# I will take care of this



## Englishisgreat

Hello,

I need the translation for to "take care of this". 

Don't worry I will take care of this.

Can you say:

Maakt u geen zorgen. Ik regel dit wel of Ik zorg ervoor ?

Best regards

Christos


----------



## eno2

I prefer  'ik regel dit wel'
And because it seems to be a problem that needs fixing :
Dat los ik wel op.

Less literal but frequently used:
'laat dat maar aan mij over'

 Daar zorg ik wel voor? No.  [That falls short of the meaning 'to fix'.  If you want touse 'zorgen voor', you should say: Ik zorg (er) wel (voor) dat dit opgelost raakt']. 

See what others say...


----------



## Englishisgreat

Hello eno2,

Many thanks for your reply.

Is it possible to say: Ik zorg ervoor dat Mevrouw de Fries u terugbelt of Ik zorg ervoor dat u voor morgen een nieuw toestel zult krijgen ?

Best regards

Christos


----------



## eno2

Absoluut.


----------



## Englishisgreat

Prima. Hartelijk bedankt voor uw hulp.

Groetjes

Christos


----------



## ThomasK

Interessante vraag omdat dit over _chunks_ gaat (lett. "brokken", vaste combinaties, evt. collocaties), bijna-idioms: hoe zeg je idiomatisch "I'll take care of this"?

Ik kleefde even de suggesties hieronder, met enkele aanvullingen



eno2 said:


> I prefer  'ik regel dit wel'
> And because it seems to be a problem that needs fixing :
> *Dat los ik wel op.*
> [ThomasK] *Dat komt voor mekaar.
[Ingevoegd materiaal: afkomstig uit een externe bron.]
/-- Whatever comes of putting a symbol buffer back is within its capacity if the operation left it so: the error
releases it. -/
theorem storeSym_len_le_cap {d : SymBuf} {r : BufResult Symbol} {s t : State} (h : storeSym d r s = .next t)
    (hr : ∀ v, r = .done v → v.len ≤ v.cap) : (t.symBuf d).len ≤ (t.symBuf d).cap := by
  rcases storeSym_next h with ⟨v, hv, rfl⟩ | ⟨v, rfl⟩
  · rw [symBuf_setSymBuf_same]
    exact hr v hv
  · rw [symBuf_raiseError]
    exact Buffer.release_len_le_cap _

theorem storeTable_len_le_cap {r : BufResult Entry} {s t : State} (h : storeTable r s = .next t)
    (hr : ∀ v, r = .done v → v.len ≤ v.cap) : t.table.len ≤ t.table.cap := by
  rcases storeTable_next h with ⟨v, hv, rfl⟩ | ⟨v, rfl⟩
  · exact hr v hv
  · exact Buffer.release_len_le_cap _

theorem appendSymbols_len_le_cap {d : SymBuf} {xs : List Symbol} {s t : State}
    (hb : (s.symBuf d).len ≤ (s.symBuf d).cap) (h : appendSymbols d xs s = .next t) :
    (t.symBuf d).len ≤ (t.symBuf d).cap := by
  unfold appendSymbols at h
  split at h
  · exact storeSym_len_le_cap h fun v => Buffer.append_len_le_cap hb
  · cases h

theorem copySymbols_len_le_cap {d : SymBuf} {n : Nat} {q : List Symbol} {s t : State}
    (hb : (s.symBuf d).len ≤ (s.symBuf d).cap) (h : copySymbols d n q s = .next t) :
    (t.symBuf d).len ≤ (t.symBuf d).cap := by
  unfold copySymbols at h
  split at h
  · exact storeSym_len_le_cap h fun v => Buffer.copyFrom_len_le_cap hb
  · cases h

theorem appendEntries_len_le_cap {es : List Entry} {s t : State} (hb : s.table.len ≤ s.table.cap)
    (h : appendEntries es s = .next t) : t.table.len ≤ t.table.cap :=
  storeTable_len_le_cap h fun _ => Buffer.append_len_le_cap hb

/-- If something comes of an append to a symbol buffer, it is an append of symbols. -/
theorem bufAppend_sym_next {d : SymBuf} {e : Elems} {s t : State} (h : exec (.bufAppend (.sym d) e) s = .next t) :
    ∃ xs, appendSymbols d xs s = .next t := by
  cases e with
  | symbols xs => exact ⟨xs, h⟩
  | entries es =>
    by_cases hes : es = []
    · exact ⟨[], (if_pos hes).symm.trans h⟩
    · rw [exec_bufAppend_sym_entries hes] at h
      cases h

/-- If something comes of an append to the table, it is an append of entries. -/
theorem bufAppend_table_next {e : Elems} {s t : State} (h : exec (.bufAppend .table e) s = .next t) :
    ∃ es, appendEntries es s = .next t := by
  cases e with
  | entries es => exact ⟨es, h⟩
  | symbols xs =>
    by_cases hxs : xs = []
    · exact ⟨[], (if_pos hxs).symm.trans h⟩
    · rw [exec_bufAppend_table_symbols hxs] at h
      cases h

/-- If something comes of a copy to a symbol buffer, it is a copy of symbols. -/
theorem bufCopyFrom_sym_next {d : SymBuf} {src : BufSource} {s t : State}
    (h : exec (.bufCopyFrom (.sym d) src) s = .next t) : ∃ n q, copySymbols d n q s = .next t := by
  match src with
  | .buf (.sym b) =>
    by_cases hd : d = b
    · have hself : exec (.bufCopyFrom (.sym d) (.buf (.sym b))) s = .refused .copyToItself := if_pos hd
      rw [hself] at h
      cases h
    · rw [exec_bufCopyFrom_sym hd] at h
      exact ⟨_, _, h⟩
  | .buf .table => cases h
  | .entry i => exact ⟨_, _, (entryThen_next (k := fun e => copySymbols d Config.symbolBytes e s) h).2⟩

/-- Settles O28: an append and a copy that are done keep the length within the capacity, and one that fails releases the
buffer. -/
theorem lengthStaysWithinCapacity : Obligations.LengthStaysWithinCapacity := by
  intro d e src s t
  refine ⟨fun hb h => ?_, fun hb h => ?_⟩
  · rcases h with h | h
    · obtain ⟨xs, h⟩ := bufAppend_sym_next h
      exact appendSymbols_len_le_cap hb h
    · obtain ⟨n, q, h⟩ := bufCopyFrom_sym_next h
      exact copySymbols_len_le_cap hb h
  · obtain ⟨es, h⟩ := bufAppend_table_next h
    exact appendEntries_len_le_cap hb h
Ik krijg* het voor mekaar.
> Komt in orde.*
> 
> Less literal but frequently used (leave it to me):
> *Laat dat maar aan mij over'*
> 
> *Ik zorg (er) wel (voor) dat dit opgelost raakt*.* [ThomasK: Ik los dit wel (voor jou) op. ]
> 
> See what others say...





Englishisgreat said:


> Maak u geen zorgen.
> *Ik regel dit wel. *
> [ThomasK] *Ik krijg* dit wel geregeld *_(I'll get this done)._
> *Ik zorg ervoor (dat X iets doet). *



@Englishisgreat: de *woorden vertaal je in het Engels met 'get' (_get it solved, it gets solved_ - al is dat voor sommige Engelstaligen geen goed of echt Engels)


----------



## eno2

Andere wijzen van uitdrukken slepen vanzelf andere connotaties aan.

Ik zorg (er) wel (voor) dat dit opgelost raakt*. =>Zo nodig  zet ik anderen daarvoor in

ThomasK: Ik los dit wel (voor jou) op. => Ziet er naar uit dat ik het zelf wel kan oplossen. Hoewel héel misschien ook met behulp van anderen.

Nu , I take care of it is niet 'I'll do it myself'. Het is ruimer.

'Ik los dit wel op' is dichter bij ' I'll do it myself'.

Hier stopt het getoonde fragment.